Comment 5 John Trowbridge 2015-07-07 20:40:24 UTC

Looked into this a bit this afternoon, and it looks like we are not setting the nodes to available when the UCLI inspection command completes[1], but instead doing it in the middle of the deploy command[2]. In the instack scripts, we did this immediately after inspection[3].

The problem with doing it in the middle of the deploy command, is that it takes a minute or so for the Nova scheduler to get updated[4]. So, this then creates a race. This is mitigated somewhat by Heat retrying the deploy, but we still get spurious CI failures because we end up with a non-zero exit code.

Looking at the CLI bulk introspection code, I do not see an obvious place to put the state transition, as we only have commands for starting and polling inspection. In any case, we should move the nodes to available some time before the deploy command.
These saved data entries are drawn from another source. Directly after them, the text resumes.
-- ==== Sys2Proof/Machine/Pooling.lean ====
section
/-! DEFINITION. Weighted pooling on a vector engine (R287, R288). -/

namespace Sys2Proof.Machine

open Sys2Proof

def wpCsr (d : List Byte) : Bool := (leAt d 35 1).testBit 0
def wpSat (d : List Byte) : Bool := (leAt d 35 1).testBit 1
def wpElems (d : List Byte) : Nat := leAt d 36 2
def wpSegs (d : List Byte) : Nat := leAt d 40 4
def wpBag (d : List Byte) : Nat := leAt d 44 4
def wpCount (d : List Byte) : Nat := leAt d 88 8

/-- Faults of a WPOOL descriptor (R287, R292). -/
def wpFaults (d : List Byte) : List DescFault :=
  let rf := leAt d 33 1
  let f := leAt d 34 1
  faultIf (decide (0x04 < rf)) 0x02 33 ++ faultIf (decide (1 < f)) 0x02 34 ++
  alignFaults d ((if wpCsr d then [(48, 8)] else []) ++ [(56, 8), (64, 8), (72, 8), (80, 4), (84, 4)]) ++
  faultIf (decide (leAt d 80 4 < wpElems d * wholeBytes rf)) 0x05 80 ++
  faultIf (decide (leAt d 84 4 < wpElems d * wholeBytes f)) 0x05 84 ++
  faultIf (decide (wpElems d < 1 ∨ 4096 < wpElems d)) 0x07 36 ++
  faultIf (wpSegs d = 0) 0x07 40 ++
  faultIf (!wpCsr d && decide (wpBag d < 1 ∨ 65536 < wpBag d)) 0x07 44 ++
  faultIf (decide (wpCount d < 1 ∨ 2 ^ 32 < wpCount d)) 0x07 88

/-- The positions of a segment, clamped as R193 and R194 clamp them. -/
def wpSegment (s : State) (u : UnitId) (t : Task) (k : Nat) : State × Nat × Nat :=
  let d := t.desc
  let clamp (lo hi : Nat) : Nat × Nat := (min lo (wpCount d), max (min lo (wpCount d)) (min hi (wpCount d)))
  if wpCsr d then
    let r := engineLoad s u (partOf t) (leAt d 48 8 + 8 * k) 16
    (r.1, clamp (leAt r.2 0 8) (leAt r.2 8 8))
  else (s, clamp (k * wpBag d) ((k + 1) * wpBag d))

/-- One position: a fused multiply-add of its weight and its row into the running sums, each rounded once. -/
def wpPosition (u : UnitId) (t : Task) (r : State × List (Nat × Nat)) (p : Nat) : State × List (Nat × Nat) :=
  let d := t.desc
  let f := leAt d 33 1
  let row := engineLoad r.1 u (partOf t) (leAt d 56 8 + p * leAt d 80 4) (wpElems d * wholeBytes f)
  let w := engineLoad row.1 u (partOf t) (leAt d 64 8 + 4 * p) 4
  let xs := rowCodes f (wpElems d) row.2
  (w.1, (r.2.zip xs).map fun q =>
    let z := to32 (((fp32At w.2 0).mul (decodeElem f 0 q.2)).add (numOf32 q.1.1))
    (z.1, q.1.2 ||| z.2))

/-- One segment: its sums, converted and written; an empty one writes +0 and gives EMPTY. -/
def wpSegmentRun (u : UnitId) (t : Task) (r : State × Nat) (k : Nat) : State × Nat :=
  let d := t.desc
  let sg := wpSegment r.1 u t k
  let ps := (List.range (sg.2.2 - sg.2.1)).map fun j => sg.2.1 + j
  let sums := ps.foldl (wpPosition u t) (sg.1, List.replicate (wpElems d) (0, 0))
  let outs := sums.2.map fun x =>
    if leAt d 34 1 = 1 then
      let b := roundTo bf16 (wpSat d) (numOf32 x.1)
      (leBytes 2 b.1, x.2 ||| b.2)
    else (leBytes 4 x.1, x.2)
  (engineStore sums.1 u (partOf t) (leAt d 72 8 + k * leAt d 84 4) (outs.map (·.1)).flatten,
    outs.foldl (fun f x => f ||| x.2) (r.2 ||| flagIf ps.isEmpty flagEmpty))

/-- WPOOL (R288): STATUS WPOOL reads 1 while it runs. -/
def wpoolRun (u : UnitId) (t : Task) (s : State) : State :=
  let r := (List.range (wpSegs t.desc)).foldl (wpSegmentRun u t) (s, 0)
  finishOk (setF r.1 u 0x18 21 21 1) u r.2

/-! ### Meanings -/

/-- WPOOL (R287, R288). -/
def execWpool (ve : Nat) (s : State) : Host.Outcome State Fault Refusal :=
  .next (runFront s (unitVE ve) 2 (fun t => wpFaults t.desc) (wpoolRun (unitVE ve)))

end Sys2Proof.Machine
end

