-- ==== Sys2Proof/Certificates/Slice0/Obligations.lean ====
section
/-! DEFINITION. The statements about the block that the provers are asked to settle. Each docstring names the rules of the
spec it comes from. -/

open Sys2Proof Sys2Proof.Machine

/-- When a command stands at the front of the queue, a step is exec of that command on the state with the rest of the queue.
(00_scope.md) -/
def Obligations.StepRunsFront : Prop :=
  ∀ (c : Instr) (rest : List Instr) (s : State), s.pending = c :: rest → Machine.step s = Machine.exec c { s with pending := rest }

/-- On an empty queue a step answers the tick, one nanosecond of device time (the model's choice, log entry 4): TIME is one
nanosecond further in the next state (wrapping at 2^64), and without the auxiliary supply the state is unchanged. (R80,
02_register_pages.md) -/
def Obligations.IdleStepTicks : Prop :=
  ∀ s : State, s.pending = [] →
    ∃ t, Machine.step s = .next t ∧ (s.pw.auxUp = false → t = s) ∧
      (s.pw.auxUp = true → t.tb.time = (s.tb.time + 1) % 2 ^ 64)

/-- In the reset state no command waits, and device memory, host memory and the registers are in canonical form. Every page
reads CTRL, ASSAY, ERR_SUMMARY, INT_STATUS, INT_MASK and ERR_COUNT as 0, so that no block is enabled, no check has finished
and no interrupt is enabled; TB SYNC_CFG holds INTERVAL 125, ALARM_NS 20 and ROLE 0, and TB ERR_EST 0xFFFF. (R55, R60, R61,
R62, R69, R79) -/
def Obligations.ResetState : Prop :=
  State.reset.pending = [] ∧ Canonical State.reset ∧
    (∀ u off, isUnit u = true → off ∈ [0x10, 0x20, 0x28, 0x30, 0x38, 0x40] → getReg State.reset u off = 0) ∧
    getF State.reset unitTB 0x120 31 16 = 125 ∧ getF State.reset unitTB 0x120 15 8 = 20 ∧ getF State.reset unitTB 0x120 1 0 = 0 ∧
    getF State.reset unitTB 0x140 15 0 = 0xFFFF

/-- Whatever command a step runs, and whatever a tick does: if device memory, host memory and the registers are in canonical
form before the step (addresses strictly rising, no entry equal to what an unlisted address reads as), they are after it.
(02_register_pages.md, 10_vault_hbm.md) -/
def Obligations.StepKeepsCanonical : Prop :=
  ∀ s t : State, Canonical s → Machine.step s = .next t → Canonical t

/-- No step changes what a module is: its variant, its serial number, its fused key hashes and its device secret (R6, R8,
R501). A step leaves of the queue all but the command it ran. (R6, R8, R501) -/
def Obligations.StepKeepsModule : Prop :=
  ∀ s t : State, Machine.step s = .next t → SameModule s t ∧ t.pending = s.pending.tail

/-- A command that is not among those that write device memory or restart the device (storesMem) leaves every byte of device
memory as it was; one that is not among those that write host memory (writesHost: records, status lines, error records,
buffers of management commands, and the host's own write) leaves every byte of host memory as it was. (10_vault_hbm.md,
13_host_interface.md) -/
def Obligations.MemoryFrames : Prop :=
  ∀ (c : Instr) (s t : State), Machine.exec c s = .next t →
    (storesMem c = false → ∀ a, rawByte t a = rawByte s a) ∧ (writesHost c = false → ∀ a, hostByte t a = hostByte s a)

/-! ### Registers and checks -/

/-- While BAR0 answers, an access that is malformed (neither 64 bits aligned to 8 bytes nor 32 bits aligned to 4) or whose
address is reserved completes: a read returns 0, a write is ignored. Either sets DEV ERR_SUMMARY BAD_ACCESS and records
whether it was a write, its size code and its offset in DEV BAD_ACCESS_ADDR. Nothing else changes but DEV INT_STATUS ERROR
with the interrupt it may raise. The same holds when the access comes as RC_READ or REGISTER_WRITE. While BAR0 answers, a
64-bit read of ERR_COUNT of a present unit returns both counts and clears both; a 32-bit read of either half returns that
half's count and clears only it. No other register changes. (R46, R47, R78, R17, R50, R62) -/
def Obligations.AccessesAreAnsweredOrRecorded : Prop :=
  (∀ (s : State) (write : Bool) (off size val : Nat), linkUp s = true → (wellAligned off size = false ∨ answers off = false) →
      ∃ t, Machine.exec (.badAccess write off size) s = .next t ∧
        Machine.exec (if write then .registerWrite off size val else .rcRead off size) s = .next t ∧
        getF t unitDEV 0x28 16 16 = 1 ∧ getF t unitDEV 0x158 29 29 = bit write ∧ getF t unitDEV 0x158 28 26 = sizeCode size ∧
        getF t unitDEV 0x158 25 0 = off % 2 ^ 26 ∧ t.hostRead = (if write then s.hostRead else 0) ∧
        RegsKept [(unitDEV, [0x28, 0x30, 0x158])] s t ∧ Only [.regs, .hi, .hostRead] s t) ∧
  (∀ (s : State) (u : UnitId), linkUp s = true → present s u = true →
      (∃ t, Machine.exec (.rcRead (pageOf u + 0x40) 8) s = .next t ∧ t.hostRead = getReg s u 0x40 ∧ getReg t u 0x40 = 0 ∧
        RegsKept [(u, [0x40])] s t ∧ Only [.regs, .hostRead] s t) ∧
      (∃ t, Machine.exec (.rcRead (pageOf u + 0x40) 4) s = .next t ∧ t.hostRead.toNat = getF s u 0x40 31 0 ∧
        getF t u 0x40 31 0 = 0 ∧ getF t u 0x40 63 32 = getF s u 0x40 63 32 ∧ RegsKept [(u, [0x40])] s t ∧
        Only [.regs, .hostRead] s t) ∧
      (∃ t, Machine.exec (.rcRead (pageOf u + 0x44) 4) s = .next t ∧ t.hostRead.toNat = getF s u 0x40 63 32 ∧
        getF t u 0x40 63 32 = 0 ∧ getF t u 0x40 31 0 = getF s u 0x40 31 0 ∧ RegsKept [(u, [0x40])] s t ∧
        Only [.regs, .hostRead] s t))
[1] https://github.com/rdo-management/python-rdomanager-oscplugin/blob/master/rdomanager_oscplugin/v1/baremetal.py#L123-L163
[2] https://github.com/rdo-management/python-rdomanager-oscplugin/blob/master/rdomanager_oscplugin/v1/overcloud_deploy.py#L359-L362
[3] https://github.com/rdo-management/instack-undercloud/blob/master/scripts/instack-ironic-deployment#L158
[4] https://bugs.launchpad.net/ironic/+bug/1248022

Comment 6 Dougal Matthews 2015-07-08 08:38:19 UTC

We can add this to the end of the command to start introspection. The tricky bit is that waiting for introspection to finish is optional. If we move this here, we need to wait for it to complete every time.

So this will cause a slight regression in removing a small feature.

Comment 7 Dougal Matthews 2015-07-09 11:27:30 UTC

Midstream patch https://review.gerrithub.io/#/c/238962/

Comment 8 Dougal Matthews 2015-07-09 11:28:44 UTC

I am unable to reproduce this to fully verify the issue, but based on the comment 5, the above review moves the changing of provisioning state to make it happen earlier in the process.

Is there a way we can tell when the Nova scheduler is updated?

Comment 11 Udi Kalifon 2015-07-21 11:56:04 UTC

Verified:
python-rdomanager-oscplugin-0.0.8-41.el7ost.noarch

Comment 13 errata-xmlrpc 2015-08-05 13:58:41 UTC

Since the problem described in this bug report should be
resolved in a recent advisory, it has been closed with a
resolution of ERRATA.

For information on the advisory, and where to find the updated
files, follow the link below.

If the solution does not work for you, open a new bug report.

https://access.redhat.com/errata/RHEA-2015:1549